* _TASK GOAL_
In the entries that follow, the lines from the one with "state (R80). -/" through the one with "if solveAccepted r.code t.dist then" are the ones to write out, exactly and with both ends included. Nothing else should appear.

* _SUPPLIED DATA_
-- ==== Sys2Proof/Machine/Engine.lean ====
section
/-! DEFINITION. The blocking engine's commands (R71 to R87), and the stage watch's trace (R207, R216). -/

namespace Sys2Proof.Machine

/-! ### The trace of a slot (R207) -/

/-- The 4,096-byte vector over which DIGEST is computed (R204). -/
def digestVector (conns : List Conn) : List Byte :=
  ((List.range 512).map (fun q =>
    match conns.find? (fun c => c.output == q) with
    | some c => leBytes 8 c.toWord
    | none => List.replicate 8 0)).flatten

/-- DIGEST of a list of connections. -/
def digestOf (conns : List Conn) : Nat := crc32c (digestVector conns)

/-- PATH: the OUTPUT of the first connection that does not arrive. -/
def SideState.pathFailure (s : SideState) (n : Nat) : Option Nat :=
  ((s.slotConns n).find? (fun c =>
    match s.fabric.trace (s.slotCell n) c.input with
    | some (q, _) => q != c.output
    | none => true)).map (fun c => c.output)

/-- PIN: the OUTPUT of the first kept connection with PIN whose path differs from that in the predicted scene. -/
def SideState.pinFailure (s : SideState) (n : Nat) (p : SceneView) : Option Nat :=
  let f := s.fabric
  ((s.slotConns n).find? (fun c =>
    c.pin && (f.keptOf p c).isSome
      && (f.trace (s.slotCell n) c.input).map (fun r => r.2) != (f.trace p.cell c.input).map (fun r => r.2))).map (fun c => c.output)

/-- IDLE: the first cell that no traced path passes and that is not idle. -/
def SideState.idleFailure (s : SideState) (n : Nat) : Option Nat :=
  let used := ((s.slotConns n).filterMap (fun c => (s.fabric.trace (s.slotCell n) c.input).map (fun r => r.2.map (fun h => h.cell)))).flatten
  (List.range s.cells).find? (fun c => s.slotCell n c != cellIdle && !used.contains c)

/-- Does the slot's CHECK match (R21)? -/
def SideState.checkOk (s : SideState) (n : Nat) : Bool := decide (s.slotCount n ≤ 512) && s.rd (slotBase n + 8) 4 == s.slotCheck n

/-- The first failing trace check of an entry: its code and index. -/
def SideState.traceFailure (s : SideState) (t : TrkEntry) (n : Nat) : Option (Nat × Nat) :=
  match s.pathFailure n with
  | some q => some (1, q)
  | none =>
    match s.pinFailure n (s.sceneP t) with
    | some q => some (2, q)
    | none =>
      match s.idleFailure n with
      | some c => some (3, c)
      | none =>
        if !s.checkOk n then some (4, 0)
        else
          match t.admission with
          | none => some (5, 0)
          | some a =>
            if a.kind ≠ t.kind ∨ a.eff ≠ t.eff then some (5, 0)
            else if a.digest ≠ digestOf (s.slotConns n) then some (6, 0)
            else none

/-! ### Solves -/

/-- Is an entry ready to solve in this beat? -/
def SideState.readyToSolve (s : SideState) (t : TrkEntry) : Bool := t.state == .solving && Nat.ble t.nextBeat s.beatNo

/-- The earliest ready rehearsal. -/
def SideState.nextRehearsal (s : SideState) : Option Nat :=
  ((byOrder (s.flying.filter (fun p => p.2.rehearse && s.readyToSolve p.2))).head?).map Prod.fst

/-- The entry the engine takes (R24, R84): the earliest-ordered ready cue if no earlier-ordered one is still in SOLVING, or a
rehearsal when no cue waits. -/
def SideState.nextSolve (s : SideState) : Option Nat :=
  match byOrder (s.ordered.filter (fun p => p.2.state == .solving)) with
  | p :: _ => if s.readyToSolve p.2 then some p.1 else s.nextRehearsal
  | [] => s.nextRehearsal

/-- Is the engine free to take a solve in this beat? It takes one in each beat (R84). -/
def SideState.engineFree (s : SideState) : Bool := s.pipe.solving.isNone && s.pipe.engineAt != some s.produced

/-- Solves, traces and pre-checks run on the lead, from 0.2 µs to the arming cutoff (R14, R26). -/
def SideState.stageTime (s : SideState) : Bool := s.leads && !s.stopped && (s.win == .loop || s.win == .scene)

/-- The engine reads the cell table and a slot (R422). -/
def SideState.readSlot (s : SideState) (n : Nat) : SideState := (s.scrubRange 0x30040000 0x14000).scrubRange (slotBase n) 0x2000

/-- SOLVE (R84). -/
def execSolve (sd : Side) (s : State) : Host.Outcome State Fault Refusal :=
  .next (s.side sd (fun x => x.live (fun x =>
    match x.nextSolve with
    | none => x
    | some e =>
      if !x.stageTime || !x.engineFree then x
      else
        let x := { x with pipe := { x.pipe with solving := some (.entry e), engineAt := some x.produced, curtainCycles := none } }
        let x := x.readSlot ((x.trk e).slot.getD x.activeSlot)
        let first := ((x.solveOf e).steps.headD stepLoad).code
        (((x.set BK_STAT.BUSY 1).set BK_STAT.STEP first).set BK_STAT.LEVEL 0).set BK_STAT.ENTRY e)))

/-- STEP and LEVEL at the present instant (R86). -/
def SideState.engineStep (s : SideState) (l : List EngineStep) : EngineStep := (stepsRun l s.engineNow).getLastD stepWrite

/-- The solve of slot 255: FRESH, no pins, against an empty P, at most 3,280 cycles (R85). -/
def SideState.curtainSolve (s : SideState) : SolveResult :=
  s.fabric.solve ⟨[], []⟩ ((s.slotConns 255).map (fun (c : Conn) => { c with pin := false })) 2
    ⟨false, 0, 0, 3280, s.is BK_CTRL.ATTEMPT2_EN⟩

/-- BK_STAT as it reads (R85, R86): the step in progress, of the curtain solve too while its time runs. -/
def SideState.engineView (s : SideState) (w : Nat) : Nat :=
  match s.pipe.solving with
  | some (.entry e) =>
    let k := s.engineStep (s.solveOf e).steps
    putBits (putBits w 1 3 k.code) 4 4 k.level
  | _ =>
    match s.pipe.curtainCycles with
    | some n =>
      if s.pipe.engineAt = some s.produced ∧ s.engineNow < n then
        let k := s.engineStep s.curtainSolve.steps
        1 + k.code * 2 + k.level * 16 + 2 ^ 13
      else w
    | none => w

/-- A solved result goes into the working slot: CELLS, SOLVED and CHECK (R22, R73). -/
def SideState.writeResult (s : SideState) (n : Nat) (cells : List Nat) : SideState :=
  let s := s.countDiag (2 * Master.blockingEngine.code) (Config.engineTransfers Master.blockingEngine.code 0x2000)
  let s := (s.writeCells n cells).setFlag n flagSOLVED true
  (s.emitMem (slotBase n) 16).emitMem (slotBase n + 0x1010) 1280

/-- Does a result let the cue go on (R72, R79)? -/
def solveAccepted (code dist : Nat) : Bool := code == 1 || (code == 2 && (dist == 1 || dist == 2))

/-- A solve for an entry has ended with a result: the area and the engine's registers first, then the cue's state (R80). -/
def SideState.solveEnds (s : SideState) (e : Nat) (r : SolveResult) (fault : Option Nat) : SideState :=
  let t := s.trk e
  let s := if r.code = 1 ∨ r.code = 2 then (match t.slot with | some n => s.writeResult n r.cells | none => s) else s
  let cycles := if r.code = 0x11 then s.solveTotal else r.cycles
  let list := if r.code = 2 ∨ r.code = 0x10 then r.list else []
  let s := s.engineEnd e r.code cycles (min cycles r.incr) list r.attempt2 r.byIncr
  let s := match fault with
    | some src => s.raise src
    | none => s
  if solveAccepted r.code t.dist then
    s.setTrk e { s.trk e with state := .tracing, nextBeat := s.beatNo + 1, repeated := false }
  else s.endCue e .unsolved 0

/-- SOLVE_DONE (R79). A memory error found in the engine's working memory gives FAULT (injection point 0x02); the step in progress
is charged in full, and WRITE (R81). -/
def execSolveDone (sd : Side) (memoryFault : Bool) (s : State) : Host.Outcome State Fault Refusal :=
  .next (s.side sd (fun x => x.live (fun x =>
    match x.pipe.solving with
    | some (.entry e) =>
      if !x.stageTime then x
      else
        let r := x.solveOf e
        if memoryFault then
          let run := stepsRun (r.steps.filter (fun k => k.code != 7)) x.engineNow
          let r : SolveResult := ⟨0x14, [], [], run ++ [stepWrite], min r.incr (stepsCost run), false, false⟩
          (x.solveEnds e (r.within x.solveTotal) none).checkAt 0x02 false
        else
          let x := x.checkAt 0x02 true
          x.solveEnds e r (if r.code = 0x14 then some 0x61 else none)
    | some .curtain => x
    | none => x)))

/-- SOLVE_BUDGET (R82): the count has reached TOTAL before WRITE was complete. -/
def execSolveBudget (sd : Side) (s : State) : Host.Outcome State Fault Refusal :=
  .next (s.side sd (fun x => x.live (fun x =>
    match x.pipe.solving with
    | some (.entry e) =>
      let r := x.solveOf e
      if !x.stageTime || r.code != 0x11 then x else x.solveEnds e r none
    | some .curtain => x
    | none => x)))

/-- REHEARSAL_WAIT_EXPIRY (R84). -/
def execRehearsalWaitExpiry (sd : Side) (entry : Nat) (s : State) : Host.Outcome State Fault Refusal :=
  .next (s.side sd (fun x => x.live (fun x =>
    let t := x.trk entry
    if x.leads && t.rehearse && t.state == .solving && x.pipe.solving != some (.entry entry) && Nat.ble (t.waitFrom + 64) x.produced then
      x.endCue entry .missed 1
    else x)))

/-! ### The curtain scene (R85, R216) -/

/-- The stage watch traces slot 255 with PATH, IDLE and CHECK (R216). -/
def SideState.traceCurtain (s : SideState) : SideState :=
  if (s.pathFailure 255).isNone && (s.idleFailure 255).isNone && s.checkOk 255 then s.set SW_STAT.CURTAIN_TRACED 1
  else (s.set SW_STAT.CURTAIN_TRACED 0).raise 0x72

/-- Slot 255 is solved and traced (R85). -/
def SideState.solveCurtain (s : SideState) (memoryFault : Bool) : SideState :=
  let s := s.readSlot 255
  let r := s.curtainSolve
  let ok := r.code == 1 && !memoryFault && s.hasFlag 255 flagVALID
  let s := { s with pipe := { s.pipe with
    curtainOwed := false, engineAt := some s.produced, curtainCycles := some (min 3280 r.cycles), curtainFailed := !ok } }
  let s := s.count 78 (min 3280 r.cycles)
  let s := s.checkAt 0x02 (!memoryFault)
  let s := (s.raiseIf (r.code == 0x14 && !memoryFault) 0x61).raiseIf (r.code == 0x11 && !memoryFault) 0x62
  if ok then (s.writeResult 255 r.cells).traceCurtain
  else (s.set SW_STAT.CURTAIN_TRACED 0).raise 0x63

/-- CURTAIN_SOLVE (R85): in the first beat in which the engine has no cue to solve. -/
def execCurtainSolve (sd : Side) (memoryFault : Bool) (s : State) : Host.Outcome State Fault Refusal :=
  .next (s.side sd (fun x => x.live (fun x =>
    let inTime := x.get TW_ROLE.ROLE != 0 && (x.win == .loop || x.win == .scene)
    if inTime && x.power.firmware && x.pipe.curtainOwed && x.engineFree && x.nextSolve.isNone && x.rigged then x.solveCurtain memoryFault
    else x)))

end Sys2Proof.Machine
end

* _PROBLEM SOLUTION_
/-- A solve for an entry has ended with a result: the area and the engine's registers first, then the cue's state (R80). -/
def SideState.solveEnds (s : SideState) (e : Nat) (r : SolveResult) (fault : Option Nat) : SideState :=
  let t := s.trk e
  let s := if r.code = 1 ∨ r.code = 2 then (match t.slot with | some n => s.writeResult n r.cells | none => s) else s
  let cycles := if r.code = 0x11 then s.solveTotal else r.cycles
  let list := if r.code = 2 ∨ r.code = 0x10 then r.list else []
  let s := s.engineEnd e r.code cycles (min cycles r.incr) list r.attempt2 r.byIncr
  let s := match fault with
    | some src => s.raise src
    | none => s
  if solveAccepted r.code t.dist then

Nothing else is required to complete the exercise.